Encrypt-Keeper@lemmy.world · edit-2 2 months ago

Like 1k

ffhein@lemmy.world · edit-2 2 months ago

Price is comparable to a used RTX3090 with 24GB vram, which is probably more attractive to someone who is also interested in Linux/Windows gaming (and already owns a pc I mean). I would also guess that the RTX would be faster than the MacBook. IMO unified ram is more interesting when you can get a lot of it

Encrypt-Keeper@lemmy.world · edit-2 2 months ago

The problem with that is you still have to buy the rest of the computer to put that 3090 in.

KyuubiNoKitsune@lemmy.blahaj.zone · 2 months ago

Reasonable price!

Dultas@lemmy.world · 2 months ago

I think in one video it looked like 16 cards. I think he did multiple bifurcations of the pcie lanes. I think he is / was using it for protein folding as well.

onlinepersona@programming.dev · 2 months ago

That’s definitely not my level of disposable wealth/income. I can barely afford one card.

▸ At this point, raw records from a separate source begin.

/-- Settles O57: a word's head names the class, the opcode and the guard, and each operand is read where it was laid; only BELR and VDROP
lay two operands over each other, of which a well-formed one agrees on the shared bits. -/
theorem decodingUndoesEncoding : Obligations.DecodingUndoesEncoding := by
  intro c w hwf hw
  cases c
  case belr p rd pd =>
    obtain ⟨-, hpd⟩ := Bool.and_eq_true_iff.mp hwf
    rw [of_decide_eq_true hpd] at hw ⊢
    exact spelled_belr p rd w hw
  case vdrop p o sa sr =>
    obtain ⟨-, hshare⟩ := Bool.and_eq_true_iff.mp hwf
    exact spelled_vdrop p o sa sr (of_decide_eq_true hshare) w hw
  case add p rd ra rb | sub p rd ra rb | mul p rd ra rb | mulh p rd ra rb | mulhu p rd ra rb | divu p rd ra rb | remu p rd ra rb
    | div p rd ra rb | rem p rd ra rb | and p rd ra rb | or p rd ra rb | xor p rd ra rb | shl p rd ra rb | shr p rd ra rb
    | sra p rd ra rb | min p rd ra rb | max p rd ra rb | minu p rd ra rb | maxu p rd ra rb =>
    exact spelled_registers p rd ra rb _ (by simp) w hw
  case addi p rd ra imm | andi p rd ra imm | ori p rd ra imm | xori p rd ra imm | shli p rd ra imm | shri p rd ra imm
    | srai p rd ra imm | ldb p rd ra imm | ldh p rd ra imm | ldw p rd ra imm | ldd p rd ra imm | ldbu p rd ra imm | ldhu p rd ra imm
    | ldwu p rd ra imm | stb p rd ra imm | sth p rd ra imm | stw p rd ra imm | std p rd ra imm =>
    exact spelled_immediates p rd ra imm _ (by simp) w hw
  case ceq p pd ra rb | cne p pd ra rb | clt p pd ra rb | cle p pd ra rb | cltu p pd ra rb | cleu p pd ra rb =>
    exact spelled_predicates p pd 0 0 ra rb 0 _ (by simp) w hw
  case ceqi p pd ra imm | cnei p pd ra imm | clti p pd ra imm | clei p pd ra imm | cltui p pd ra imm | cleui p pd ra imm =>
    exact spelled_predicates p pd 0 0 ra 0 imm _ (by simp) w hw
  case pand p pd pa pb | por p pd pa pb | pxor p pd pa pb =>
    exact spelled_predicates p pd pa pb 0 0 0 _ (by simp) w hw
  case pnot p pd pa => exact spelled_predicates p pd pa 0 0 0 0 _ (by simp) w hw
  case vadd p o | vsub p o | vmul p o | vfma p o | vfms p o | vfnma p o | vmin p o | vmax p o | vabs p o | vneg p o | vcpy p o | vceq p o
    | vcne p o | vclt p o | vcle p o | vcnan p o | vsel p o | vexp p o | vrcp p o | vrsq p o | vrsum p o | vrmax p o | vramax p o
    | vcsum p o | vcmax p o | vcamax p o => exact spelled_elementwise p o _ (by simp) w hw
  case nop p | endK p =>
    cases hw
    use p.stage
    rw [← BitVec.or_zero (x := head _ _ p)]
    simp only [decodeKernel, decode2, wordClass_head _ _ _ BelowHead.zero, wordOp_head _ _ _ BelowHead.zero,
      wordIss_head _ _ _ BelowHead.zero, Nat.reduceMod]
  case clz p _ _ | popc p _ _ | sel p _ _ _ _ | prd p _ | pwr p _ | rdspec p _ _ =>
    cases hw
    use p.stage
    simp [decodeKernel, decode0, BitVec.or_assoc]
  case movi p _ _ | movhi p _ _ | br p _ | call p _ _ | jr p _ | loop p _ _ | trap p _ =>
    cases hw
    use p.stage
    simp [decodeKernel, decode1, decode2, BitVec.or_assoc]
  case wld p _ _ _ _ | azero p _ _ _ _ _ | mma p _ | drain p _ _ | roll p _ _ _ _ _ | racc p _ _ _ _ =>
    cases hw
    use p.stage
    simp [decodeKernel, decode4, decode5, BitVec.or_assoc]
  case vpop p _ _ | vpopw p _ _ | vld p _ | vst p _ | vldw p _ | vstw p _ | vbld p _ _ | vbst p _ _ | vbrow p _ _ _ | vbcol p _ _ _
    | vrvset p _ _ | vrvget p _ _ | vsig p _ _ =>
    cases hw
    use p.stage
    simp [decodeKernel, decode7, BitVec.or_assoc]
  case vrng p _ | vtopk p _ _ _ _ _ _ | vmom p _ _ _ _ _ _ | vupd p _ _ _ _ _ _ _ | vtly p _ _ _ _ | vtlyc p _ _ =>
    cases hw
    use p.stage
    simp [decodeKernel, decode8, BitVec.or_assoc]
  case dmov p _ | dgath p _ | dscat p _ | drel p _ | semsig p _ _ _ _ | semwait p _ _ | semset p _ _ | semrd p _ _ | fence p _
    | curtwait p _ | belw p _ _ | belt p _ _ =>
    cases hw
    use p.stage
    simp [decodeKernel, decode9, decodeA, BitVec.or_assoc]
  all_goals cases hw

end Sys2Proof.Machine
end

section
/-! PROOFS. Sequential flow read back, and what every scalar instruction keeps (R96-R101, R111). -/

namespace Sys2Proof.Machine

open Sys2Proof.Safety

theorem State.setPc_stage {s : State} (n pc : Nat) (loops : List LoopEnt) (hwf : mwf Stage.idle s.stages = true) (m : Nat) :
    (s.setPc n pc loops).stage m =
      if m = n then { s.stage n with prm := { (s.stage n).prm with pc := pc, loops := loops, wait := .run } } else s.stage m :=
  State.modStage_stage n m _ hwf

/-- Sequential flow that stays in the code region sets PC and loops, and fetches without a fault. -/
theorem State.goSeq_of_fetchable {s : State} {n pc : Nat} {i : Inst} (cls op : Nat) (hwf : mwf Stage.idle s.stages = true)
    (hinst : (s.stage n).inst = some i) (hfetch : Fetchable i (w64 (nextPc pc (s.stage n).prm.loops).1)) :
    s.goSeq n pc cls op = s.setPc n (nextPc pc (s.stage n).prm.loops).1 (nextPc pc (s.stage n).prm.loops).2 := by
  unfold State.goSeq
  refine State.fetchAt_of_fetchable ?_ hfetch pc cls op
  rw [State.setPc_stage n _ _ hwf, if_pos rfl]
  exact hinst

/-- A Prompter that does not run, waits or waits for a register leaves the state as it is. -/
theorem issue_of_not_ready {p : Iss} {uses : List (BitVec 5)} {s : State} (hstage : p.stage < 144)
    (h : (s.stage p.stage).inst = none ∨ (s.stage p.stage).canIssue = false ∨ uses.any (s.stage p.stage).regBusy = true) (cls op : Nat)
    (bad : Bool) (body : State → Stage → Inst → Did) : issue p cls op bad uses body s = .next s := by
  unfold issue
  rw [if_pos hstage]
  dsimp only
  split
  · rfl
  · next i hi =>
    rcases h with hnone | hnot | hbusy
    · exact absurd (hi.symm.trans hnone) nofun
    · simp [hnot]
    · simp [hbusy]

theorem length_nextPc_le (pc : Nat) (l : List LoopEnt) : (nextPc pc l).2.length ≤ l.length := by
  induction l with
  | nil => exact Nat.le_refl _
  | cons e t ih =>
    unfold nextPc
    split
    · split
      · exact Nat.le_refl _
      · exact Nat.le_succ_of_le ih
    · exact Nat.le_refl _

/-- What a scalar instruction does to its Stage: registers and predicates alone, the registers in their one form. -/
structure RegsOnly (f : Stage → Stage) : Prop where
  rest : ∀ x, f x = { x with prm := { x.prm with regs := (f x).prm.regs, preds := (f x).prm.preds } }
  wf : ∀ x, mwf 0 x.prm.regs = true → mwf 0 (f x).prm.regs = true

Korhaka@sopuli.xyz · 2 months ago

Depends on what you want it to do and how well it should do it. Zero is potentially enough. A second hand card from half a decade ago can also do quite a lot.

artyom@piefed.social · 2 months ago

My buddy has an older 16GB card and I installed LM studio for fun. Its not quite as fast as some of the web-based ones, but perfectly usable.

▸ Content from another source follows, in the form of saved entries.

/-- A thread word other than a pair. -/
def encOne : Instr → Option TWord
  | .nop => some (tw 0 0 ⟨false, 0⟩ 0 false 0 0)
  | .iadd g d ty sub sat a b => some (encAlu g d (.iadd ty sub sat) a b noSrc)
  | .imul g d ty hi a b => some (encAlu g d (.imul ty hi) a b noSrc)
  | .imad g d ty hi a b c => some (encAlu g d (.imad ty hi) a b c)
  | .imnmx g d ty mx a b => some (encAlu g d (.imnmx ty mx) a b noSrc)
  | .iset g d cmp ty a b =>
    some (tw 0 0x05 g (pdstN d) false 0 (lowR (srcField a) (srcField b) 0 (intTyCode ty + cmpCode cmp * 2 ^ 5)))
  | .lop3 g d w t a b c => some (encAlu g d (.lop3 w t) a b c)
  | .shf g d w r ar a b => some (encAlu g d (.shf w r ar) a b noSrc)
  | .popc g d w a => some (encAlu g d (.popc w) a noSrc noSrc)
  | .clz g d w a => some (encAlu g d (.clz w) a noSrc noSrc)
  | .brev g d w a => some (encAlu g d (.brev w) a noSrc noSrc)
  | .bfx g d w s a b c => some (encAlu g d (.bfx w s) a b c)
  | .bfi g d w a b c => some (encAlu g d (.bfi w) a b c)
  | .sel g d w p neg a b =>
    some (tw 0 0x0D g d.n.toNat d.nwb d.latch (lowR (srcField a) (srcField b) 0 (tcW w + p.toNat * 2 ^ 5 + bitN neg * 2 ^ 8)))
  | .mov g d w a => some (encAlu g d (.mov w) a noSrc noSrc)
  | .movi g d imm => some (tw 1 0x0F g d.n.toNat d.nwb d.latch (LowI.join { a := 0, imm }))
  | .lea g d glob k a b =>
    some (tw 0 0x10 g d.n.toNat d.nwb d.latch (lowR (srcField a) (srcField b) 0 (18 + bitN glob * 2 ^ 5 + k.toNat * 2 ^ 6)))
  | .idot4 g d sa sb a b c => some (encAlu g d (.idot4 sa sb) a b c)
  | .fadd g d na nb a b => some (encAlu g d (.fadd na nb) a b noSrc)
  | .fmul g d na nb a b => some (encAlu g d (.fmul na nb) a b noSrc)
  | .ffma g d na nb nc a b c => some (encAlu g d (.ffma na nb nc) a b c)
  | .fmnmx g d mx a b => some (encAlu g d (.fmnmx mx) a b noSrc)
  | .fset g d cmp u a b =>
    some (tw 0 0x24 g (pdstN d) false 0 (lowR (srcField a) (srcField b) 0 (8 + cmpCode cmp * 2 ^ 5 + bitN u * 2 ^ 8)))
  | .hadd2 g d bf na nb a b => some (encAlu g d (.hadd2 bf na nb) a b noSrc)
  | .hfma2 g d bf na nb nc a b c => some (encAlu g d (.hfma2 bf na nb nc) a b c)
  | .sfn g d f a => some (encAlu g d (.sfn f) a noSrc noSrc)
  | .fcvt g d sat dt sty a => some (encAlu g d (.fcvt sat dt sty) a noSrc noSrc)
  | .setfmt g mask a => some (tw 0 0x41 g 0 false 0 (lowR (srcField a) 0 0 (mask.toNat * 2 ^ 5)))
  | .cbload n cb base off => some (tw 2 0x42 (neverG n) cb.toNat false 0 (lowM (srcField base) f0 0 (0, 0) 4 off))
  | .decw g d latch a e mode k =>
    let (m, tc, c) : Nat × Nat × BitVec 9 := match mode with
      | .cb n => (0, 10, BitVec.ofNat 9 (0x1C0 + n.toNat))
      | .zb l => (1, 15 + l.toNat, f0)
      | .pc s => (2, 16, BitVec.ofNat 9 (0x100 + s.toNat))
    some (tw 0 0x43 g d.toNat false latch
      (lowR (BitVec.ofNat 9 (0x100 + a.toNat)) (srcField e) c (tc + m * 2 ^ 5 + k.toNat * 2 ^ 8)))
  | .brecld n rec base off => some (tw 2 0x44 (neverG n) rec.toNat false 0 (lowM (srcField base) f0 0 (0, 0) 3 off))
  | .shfl g d mode a b =>
    let m := match mode with | .idx => 0 | .up => 1 | .down => 2 | .xor => 3
    some (tw 0 0x50 g d.n.toNat d.nwb d.latch (lowR (srcField a) (srcField b) 0 (17 + m * 2 ^ 5)))
  | .vote g d a =>
    match d with
    | .pred mode p =>
      let m := match mode with | .all => 0 | .any => 1 | .uni => 2
      some (tw 0 0x51 g (pdstN p) false 0 (lowR (srcField a) 0 0 (m * 2 ^ 5)))
    | .ballot v => some (tw 0 0x51 g v.n.toNat v.nwb v.latch (lowR (srcField a) 0 0 (3 * 2 ^ 5)))
  | .redux g d op a =>
    some (tw 0 0x52 g d.n.toNat d.nwb d.latch (lowR (srcField a) 0 0 ((reduxCode op).1 * 2 ^ 5 + (reduxCode op).2)))
  | .ld g d o sz m => some (encMem 0x60 g d o sz m)
  | .ldnc g d o sz m => some (encMem 0x62 g d o sz m)
  | .st g d o sz m => some (encMem 0x61 g d o sz m)
  | .ldb g d rec e b scale =>
    some (tw 2 0x63 g d.toNat false 0 (lowM (srcField e) (srcField b) scale (0, 0) 2 (rec.setWidth 10)))
  | .stb g d rec e b scale =>
    some (tw 2 0x64 g d.toNat false 0 (lowM (srcField e) (srcField b) scale (0, 0) 2 (rec.setWidth 10)))
  | .atom g d op o w a b =>
    some (tw 2 0x65 g d.toNat false 0
      (lowM (srcField a) (srcField b) 0 (orderCode o) (if w then 3 else 2) (BitVec.ofNat 10 (atomCode op))))
  | .cas g d o sz a b => some (tw 2 0x66 g d.toNat false 0 (lowM (srcField a) (srcField b) 0 (orderCode o) (sizeCode sz) 0))
  | .red g op o w a b =>
    some (tw 2 0x67 g 0 false 0
      (lowM (srcField a) (srcField b) 0 (orderCode o) (if w then 3 else 2) (BitVec.ofNat 10 (atomCode op))))
  | .fence n o => some (tw 2 0x68 (neverG n) 0 false 0 (lowM 0 0 0 (orderCode o) 0 0))
  | .sealRegion g d a b => some (tw 0 0x69 g (pdstN d) false 0 (lowR (srcField a) (srcField b) 0 0))
  | .unseal g d a => some (tw 0 0x6A g (pdstN d) false 0 (lowR (srcField a) 0 0 0))
  | .mapcommit g p a => some (tw 0 0x6B g p.toNat false 0 (lowR (srcField a) 0 0 0))
  | .maprelease g p a => some (tw 0 0x6C g p.toNat false 0 (lowR (srcField a) 0 0 0))
  | .poolget g d p base off =>
    some (tw 2 0x6D g d.toNat false 0 (lowM (srcField base) (BitVec.ofNat 9 (0x1C0 + p.toNat)) 0 (0, 0) 3 off))
  | .poolput g d base off => some (tw 2 0x6E g d.toNat false 0 (lowM (srcField base) f0 0 (0, 0) 3 off))
  | .cpy g kind a b c =>
    let m := match kind with | .toLocal => 0 | .toRemote => 1 | .fromRemote => 2
    some (tw 0 0x80 g 0 false 0 (lowR (srcField a) (srcField b) (srcField c) (m * 2 ^ 5)))
  | .cpbatch n d => some (tw 0 0x81 (neverG n) d.n.toNat d.nwb d.latch 0)
  | .cpwait n a imm => some (tw 1 0x82 (neverG n) 0 false 0 (LowI.join { a := srcField a, imm }))
  | .tlwait n a b => some (tw 0 0x83 (neverG n) 0 false 0 (lowR (srcField a) (srcField b) 0 0))
  | .bar n i => some (tw 1 0x90 (neverG n) 0 false 0 (LowI.join { a := 0, imm := i.setWidth 29 }))
  | .cbar n => some (tw 1 0x91 (neverG n) 0 false 0 0)
  | .pbarrive n base c off => some (tw 2 0x92 (neverG n) 0 false 0 (lowM (srcField base) (srcField c) 0 (0, 0) 3 off))
  | .pbwait n base p off => some (tw 2 0x93 (neverG n) 0 false 0 (lowM (srcField base) (srcField p) 0 (0, 0) 3 off))
  | .monwait g d cmp o w a b =>
    some (tw 2 0x94 g d.toNat false 0
      (lowM (srcField a) (srcField b) 0 (orderCode o) (if w then 3 else 2) (BitVec.ofNat 10 (monCmpCode cmp))))
  | .racq n d sc base off => some (tw 2 0x95 (neverG n) d.toNat false 0 (lowM (srcField base) f0 0 (1, scopeCode sc) 3 off))
  | .rcommit n sc base s off =>
    some (tw 2 0x96 (neverG n) 0 false 0 (lowM (srcField base) (BitVec.ofNat 9 (0x100 + s.toNat)) 0 (2, scopeCode sc) 3 off))
  | .rpeek n d sc base off => some (tw 2 0x97 (neverG n) d.toNat false 0 (lowM (srcField base) f0 0 (1, scopeCode sc) 3 off))
  | .rrel n sc base s off =>
    some (tw 2 0x98 (neverG n) 0 false 0 (lowM (srcField base) (BitVec.ofNat 9 (0x100 + s.toNat)) 0 (2, scopeCode sc) 3 off))
  | .bra g offset => some (encBTgt 0xA0 g offset)
  | .brx g a b len => some (encBOp 0xA1 g 0 (srcField a) (srcField b) len.toNat)
  | .call g offset => some (encBTgt 0xA2 g offset)
  | .ret g => some (encBOp 0xA3 g 0 0 0 0)
  | .join n => some (encBOp 0xA4 ⟨false, n, 0⟩ 0 0 0 0)
  | .regang g mask => some (encBOp 0xA5 g 0 0 0 mask.toNat)
  | .yield g => some (encBOp 0xA6 g 0 0 0 0)
  | .exit g => some (encBOp 0xA7 g 0 0 0 0)
  | .gate n idx => some (tw 1 0xB0 (neverG n) 0 false 0 (LowI.join { a := 0, imm := idx.setWidth 29 }))
  | .spawn g qd b offset => some (encBOp 0xB1 g (8 + qd.toNat) (BitVec.ofNat 9 (0x100 + b.toNat)) 0 offset.toNat)
  | .flare g p code a b rel trap =>
    let c : BitVec 9 := match code with | some v => BitVec.ofNat 9 v.toNat | none => f0
    some (tw 0 0xB2 g p.toNat false 0 (lowR (BitVec.ofNat 9 a.toNat) (srcField b) c (bitN rel * 2 ^ 5 + bitN trap * 2 ^ 6)))
  | .reggive n i => some (tw 1 0xB3 (neverG n) 0 false 0 (LowI.join { a := 0, imm := i.setWidth 29 }))
  | .regclaim n i => some (tw 1 0xB4 (neverG n) 0 false 0 (LowI.join { a := 0, imm := i.setWidth 29 }))
  | .replay g p a => some (tw 0 0xB5 g p.toNat false 0 (lowR (srcField a) 0 0 0))
  | .srd g d r => some (tw 4 0xD0 g d.n.toNat d.nwb d.latch (LowX.join { a := 0, sreg := r, field := 0 }))
  | .swr g r a => some (tw 4 0xD1 g 0 false 0 (LowX.join { a := srcField a, sreg := r, field := 0 }))
  | .trap g imm => some (tw 1 0xD2 g 0 false 0 (LowI.join { a := 0, imm := imm.setWidth 29 }))
  | .rft n => some (tw 4 0xD3 (neverG n) 0 false 0 0)
  | .uniformWord g d op => some (encUni 6 g d op)
  | _ => none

new_world_odor@lemmy.world · 2 months ago

I have a rx5600xt (6gb), 32gb ram, ryzen 3600. System hasn’t been updated since i built it during covid. QwenV3-vl35B is the heftiest thing I can run, it gets around 2 tokens/sec, in LM studio. It’s easier than most people seem to think.

onlinepersona@programming.dev · 2 months ago

How do you now run out of RAM? Does it offload to system RAM?

new_world_odor@lemmy.world · 2 months ago

Yes, offloads into system. Oh and i forgot to mention that’s with the context set around 25k. That can vary greatly per model though, it’s taken some experimentation to figure that out.

onlinepersona@programming.dev · 2 months ago

Thank you. That’s good to know.

apftwb@lemmy.world · edit-2 2 months ago

I can tell you from personal experience, 8GB is not enough for a snappy experience. Maybe if you had it setup to churn through data overnight. My RTX 3060 Ti was not happy.